*WORK ORDER*: Starting with the first line and ending with the last, copy the entries word for word.

==== INPUT RECORDS ====

@[simp] theorem Mach.pushFront_dev (m : Mach) (ws : List Work) : (m.pushFront ws).dev = m.dev := rfl
@[simp] theorem Mach.pushFront_regs (m : Mach) (ws : List Work) : (m.pushFront ws).regs = m.regs := rfl
@[simp] theorem Mach.pushFront_tbl (m : Mach) (ws : List Work) : (m.pushFront ws).tbl = m.tbl := rfl
@[simp] theorem Mach.pushFront_aon (m : Mach) (ws : List Work) : (m.pushFront ws).aon = m.aon := rfl
@[simp] theorem Mach.pushFront_aonPost (m : Mach) (ws : List Work) : (m.pushFront ws).aonPost = m.aonPost := rfl
@[simp] theorem Mach.pushFront_now (m : Mach) (ws : List Work) : (m.pushFront ws).now = m.now := rfl
@[simp] theorem Mach.pushFront_ts (m : Mach) (ws : List Work) : (m.pushFront ws).ts = m.ts := rfl
@[simp] theorem Mach.pushFront_rclk (m : Mach) (ws : List Work) : (m.pushFront ws).rclk = m.rclk := rfl
@[simp] theorem Mach.pushFront_grid (m : Mach) (ws : List Work) : (m.pushFront ws).grid = m.grid := rfl
@[simp] theorem Mach.pushFront_tod (m : Mach) (ws : List Work) : (m.pushFront ws).tod = m.tod := rfl
@[simp] theorem Mach.pushFront_sub (m : Mach) (ws : List Work) : (m.pushFront ws).sub = m.sub := rfl
@[simp] theorem Mach.pushFront_free (m : Mach) (ws : List Work) : (m.pushFront ws).free = m.free := rfl
@[simp] theorem Mach.pushFront_accFlag (m : Mach) (ws : List Work) : (m.pushFront ws).accFlag = m.accFlag := rfl
@[simp] theorem Mach.pushFront_ignFlag (m : Mach) (ws : List Work) : (m.pushFront ws).ignFlag = m.ignFlag := rfl
@[simp] theorem Mach.pushFront_spi (m : Mach) (ws : List Work) : (m.pushFront ws).spi = m.spi := rfl
@[simp] theorem Mach.pushFront_i2c (m : Mach) (ws : List Work) : (m.pushFront ws).i2c = m.i2c := rfl
@[simp] theorem Mach.pushFront_rdata (m : Mach) (ws : List Work) : (m.pushFront ws).rdata = m.rdata := rfl
@[simp] theorem Mach.pushFront_chWin (m : Mach) (ws : List Work) : (m.pushFront ws).chWin = m.chWin := rfl
@[simp] theorem Mach.pushFront_aonWin (m : Mach) (ws : List Work) : (m.pushFront ws).aonWin = m.aonWin := rfl
@[simp] theorem Mach.pushFront_wides (m : Mach) (ws : List Work) : (m.pushFront ws).wides = m.wides := rfl
@[simp] theorem Mach.pushFront_crc (m : Mach) (ws : List Work) : (m.pushFront ws).crc = m.crc := rfl
@[simp] theorem Mach.pushFront_pwr (m : Mach) (ws : List Work) : (m.pushFront ws).pwr = m.pwr := rfl
@[simp] theorem Mach.pushFront_boot (m : Mach) (ws : List Work) : (m.pushFront ws).boot = m.boot := rfl
@[simp] theorem Mach.pushFront_img (m : Mach) (ws : List Work) : (m.pushFront ws).img = m.img := rfl
@[simp] theorem Mach.pushFront_svc (m : Mach) (ws : List Work) : (m.pushFront ws).svc = m.svc := rfl
@[simp] theorem Mach.pushFront_lines (m : Mach) (ws : List Work) : (m.pushFront ws).lines = m.lines := rfl
@[simp] theorem Mach.pushFront_recqs (m : Mach) (ws : List Work) : (m.pushFront ws).recqs = m.recqs := rfl
@[simp] theorem Mach.pushFront_cmdqs (m : Mach) (ws : List Work) : (m.pushFront ws).cmdqs = m.cmdqs := rfl
@[simp] theorem Mach.pushFront_normal (m : Mach) (ws : List Work) : (m.pushFront ws).normal = m.normal := rfl
@[simp] theorem Mach.pushFront_urgent (m : Mach) (ws : List Work) : (m.pushFront ws).urgent = m.urgent := rfl
@[simp] theorem Mach.pushFront_lastNormal (m : Mach) (ws : List Work) : (m.pushFront ws).lastNormal = m.lastNormal := rfl
@[simp] theorem Mach.pushFront_lastUrgent (m : Mach) (ws : List Work) : (m.pushFront ws).lastUrgent = m.lastUrgent := rfl
@[simp] theorem Mach.pushFront_visiting (m : Mach) (ws : List Work) : (m.pushFront ws).visiting = m.visiting := rfl
@[simp] theorem Mach.pushFront_ldgBuf (m : Mach) (ws : List Work) : (m.pushFront ws).ldgBuf = m.ldgBuf := rfl
@[simp] theorem Mach.pushFront_ldgDrop (m : Mach) (ws : List Work) : (m.pushFront ws).ldgDrop = m.ldgDrop := rfl
@[simp] theorem Mach.pushFront_grps (m : Mach) (ws : List Work) : (m.pushFront ws).grps = m.grps := rfl
@[simp] theorem Mach.pushFront_chans (m : Mach) (ws : List Work) : (m.pushFront ws).chans = m.chans := rfl
@[simp] theorem Mach.pushFront_nextOrd (m : Mach) (ws : List Work) : (m.pushFront ws).nextOrd = m.nextOrd := rfl
@[simp] theorem Mach.pushFront_gov (m : Mach) (ws : List Work) : (m.pushFront ws).gov = m.gov := rfl
@[simp] theorem Mach.pushFront_sec (m : Mach) (ws : List Work) : (m.pushFront ws).sec = m.sec := rfl
@[simp] theorem Mach.pushFront_mtrs (m : Mach) (ws : List Work) : (m.pushFront ws).mtrs = m.mtrs := rfl
@[simp] theorem Mach.pushFront_ldg (m : Mach) (ws : List Work) : (m.pushFront ws).ldg = m.ldg := rfl
@[simp] theorem Mach.pushFront_sent (m : Mach) (ws : List Work) : (m.pushFront ws).sent = m.sent := rfl
@[simp] theorem Mach.pushFront_root (m : Mach) (ws : List Work) : (m.pushFront ws).root = m.root := rfl
@[simp] theorem Mach.pushFront_link (m : Mach) (ws : List Work) : (m.pushFront ws).link = m.link := rfl
@[simp] theorem Mach.pushFront_test (m : Mach) (ws : List Work) : (m.pushFront ws).test = m.test := rfl
@[simp] theorem Mach.pushFront_tap (m : Mach) (ws : List Work) : (m.pushFront ws).tap = m.tap := rfl
@[simp] theorem Mach.pushFront_bsr (m : Mach) (ws : List Work) : (m.pushFront ws).bsr = m.bsr := rfl
@[simp] theorem Mach.pushFront_flash (m : Mach) (ws : List Work) : (m.pushFront ws).flash = m.flash := rfl
@[simp] theorem Mach.pushFront_timers (m : Mach) (ws : List Work) : (m.pushFront ws).timers = m.timers := rfl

====

*EXERCISE ANSWER*:
@[simp] theorem Mach.pushFront_dev (m : Mach) (ws : List Work) : (m.pushFront ws).dev = m.dev := rfl
@[simp] theorem Mach.pushFront_regs (m : Mach) (ws : List Work) : (m.pushFront ws).regs = m.regs := rfl
@[simp] theorem Mach.pushFront_tbl (m : Mach) (ws : List Work) : (m.pushFront ws).tbl = m.tbl := rfl
@[simp] theorem Mach.pushFront_aon (m : Mach) (ws : List Work) : (m.pushFront ws).aon = m.aon := rfl
@[simp] theorem Mach.pushFront_aonPost (m : Mach) (ws : List Work) : (m.pushFront ws).aonPost = m.aonPost := rfl
@[simp] theorem Mach.pushFront_now (m : Mach) (ws : List Work) : (m.pushFront ws).now = m.now := rfl
@[simp] theorem Mach.pushFront_ts (m : Mach) (ws : List Work) : (m.pushFront ws).ts = m.ts := rfl
@[simp] theorem Mach.pushFront_rclk (m : Mach) (ws : List Work) : (m.pushFront ws).rclk = m.rclk := rfl
@[simp] theorem Mach.pushFront_grid (m : Mach) (ws : List Work) : (m.pushFront ws).grid = m.grid := rfl
@[simp] theorem Mach.pushFront_tod (m : Mach) (ws : List Work) : (m.pushFront ws).tod = m.tod := rfl
@[simp] theorem Mach.pushFront_sub (m : Mach) (ws : List Work) : (m.pushFront ws).sub = m.sub := rfl
@[simp] theorem Mach.pushFront_free (m : Mach) (ws : List Work) : (m.pushFront ws).free = m.free := rfl
@[simp] theorem Mach.pushFront_accFlag (m : Mach) (ws : List Work) : (m.pushFront ws).accFlag = m.accFlag := rfl
@[simp] theorem Mach.pushFront_ignFlag (m : Mach) (ws : List Work) : (m.pushFront ws).ignFlag = m.ignFlag := rfl
@[simp] theorem Mach.pushFront_spi (m : Mach) (ws : List Work) : (m.pushFront ws).spi = m.spi := rfl
@[simp] theorem Mach.pushFront_i2c (m : Mach) (ws : List Work) : (m.pushFront ws).i2c = m.i2c := rfl
@[simp] theorem Mach.pushFront_rdata (m : Mach) (ws : List Work) : (m.pushFront ws).rdata = m.rdata := rfl
@[simp] theorem Mach.pushFront_chWin (m : Mach) (ws : List Work) : (m.pushFront ws).chWin = m.chWin := rfl
@[simp] theorem Mach.pushFront_aonWin (m : Mach) (ws : List Work) : (m.pushFront ws).aonWin = m.aonWin := rfl
@[simp] theorem Mach.pushFront_wides (m : Mach) (ws : List Work) : (m.pushFront ws).wides = m.wides := rfl
@[simp] theorem Mach.pushFront_crc (m : Mach) (ws : List Work) : (m.pushFront ws).crc = m.crc := rfl
@[simp] theorem Mach.pushFront_pwr (m : Mach) (ws : List Work) : (m.pushFront ws).pwr = m.pwr := rfl
@[simp] theorem Mach.pushFront_boot (m : Mach) (ws : List Work) : (m.pushFront ws).boot = m.boot := rfl
@[simp] theorem Mach.pushFront_img (m : Mach) (ws : List Work) : (m.pushFront ws).img = m.img := rfl
@[simp] theorem Mach.pushFront_svc (m : Mach) (ws : List Work) : (m.pushFront ws).svc = m.svc := rfl
@[simp] theorem Mach.pushFront_lines (m : Mach) (ws : List Work) : (m.pushFront ws).lines = m.lines := rfl
@[simp] theorem Mach.pushFront_recqs (m : Mach) (ws : List Work) : (m.pushFront ws).recqs = m.recqs := rfl
@[simp] theorem Mach.pushFront_cmdqs (m : Mach) (ws : List Work) : (m.pushFront ws).cmdqs = m.cmdqs := rfl
@[simp] theorem Mach.pushFront_normal (m : Mach) (ws : List Work) : (m.pushFront ws).normal = m.normal := rfl
@[simp] theorem Mach.pushFront_urgent (m : Mach) (ws : List Work) : (m.pushFront ws).urgent = m.urgent := rfl
@[simp] theorem Mach.pushFront_lastNormal (m : Mach) (ws : List Work) : (m.pushFront ws).lastNormal = m.lastNormal := rfl
@[simp] theorem Mach.pushFront_lastUrgent (m : Mach) (ws : List Work) : (m.pushFront ws).lastUrgent = m.lastUrgent := rfl
@[simp] theorem Mach.pushFront_visiting (m : Mach) (ws : List Work) : (m.pushFront ws).visiting = m.visiting := rfl
@[simp] theorem Mach.pushFront_ldgBuf (m : Mach) (ws : List Work) : (m.pushFront ws).ldgBuf = m.ldgBuf := rfl
@[simp] theorem Mach.pushFront_ldgDrop (m : Mach) (ws : List Work) : (m.pushFront ws).ldgDrop = m.ldgDrop := rfl
@[simp] theorem Mach.pushFront_grps (m : Mach) (ws : List Work) : (m.pushFront ws).grps = m.grps := rfl
@[simp] theorem Mach.pushFront_chans (m : Mach) (ws : List Work) : (m.pushFront ws).chans = m.chans := rfl
@[simp] theorem Mach.pushFront_nextOrd (m : Mach) (ws : List Work) : (m.pushFront ws).nextOrd = m.nextOrd := rfl
@[simp] theorem Mach.pushFront_gov (m : Mach) (ws : List Work) : (m.pushFront ws).gov = m.gov := rfl
@[simp] theorem Mach.pushFront_sec (m : Mach) (ws : List Work) : (m.pushFront ws).sec = m.sec := rfl
@[simp] theorem Mach.pushFront_mtrs (m : Mach) (ws : List Work) : (m.pushFront ws).mtrs = m.mtrs := rfl
@[simp] theorem Mach.pushFront_ldg (m : Mach) (ws : List Work) : (m.pushFront ws).ldg = m.ldg := rfl
@[simp] theorem Mach.pushFront_sent (m : Mach) (ws : List Work) : (m.pushFront ws).sent = m.sent := rfl
@[simp] theorem Mach.pushFront_root (m : Mach) (ws : List Work) : (m.pushFront ws).root = m.root := rfl
@[simp] theorem Mach.pushFront_link (m : Mach) (ws : List Work) : (m.pushFront ws).link = m.link := rfl
@[simp] theorem Mach.pushFront_test (m : Mach) (ws : List Work) : (m.pushFront ws).test = m.test := rfl
@[simp] theorem Mach.pushFront_tap (m : Mach) (ws : List Work) : (m.pushFront ws).tap = m.tap := rfl
@[simp] theorem Mach.pushFront_bsr (m : Mach) (ws : List Work) : (m.pushFront ws).bsr = m.bsr := rfl
@[simp] theorem Mach.pushFront_flash (m : Mach) (ws : List Work) : (m.pushFront ws).flash = m.flash := rfl
@[simp] theorem Mach.pushFront_timers (m : Mach) (ws : List Work) : (m.pushFront ws).timers = m.timers := rfl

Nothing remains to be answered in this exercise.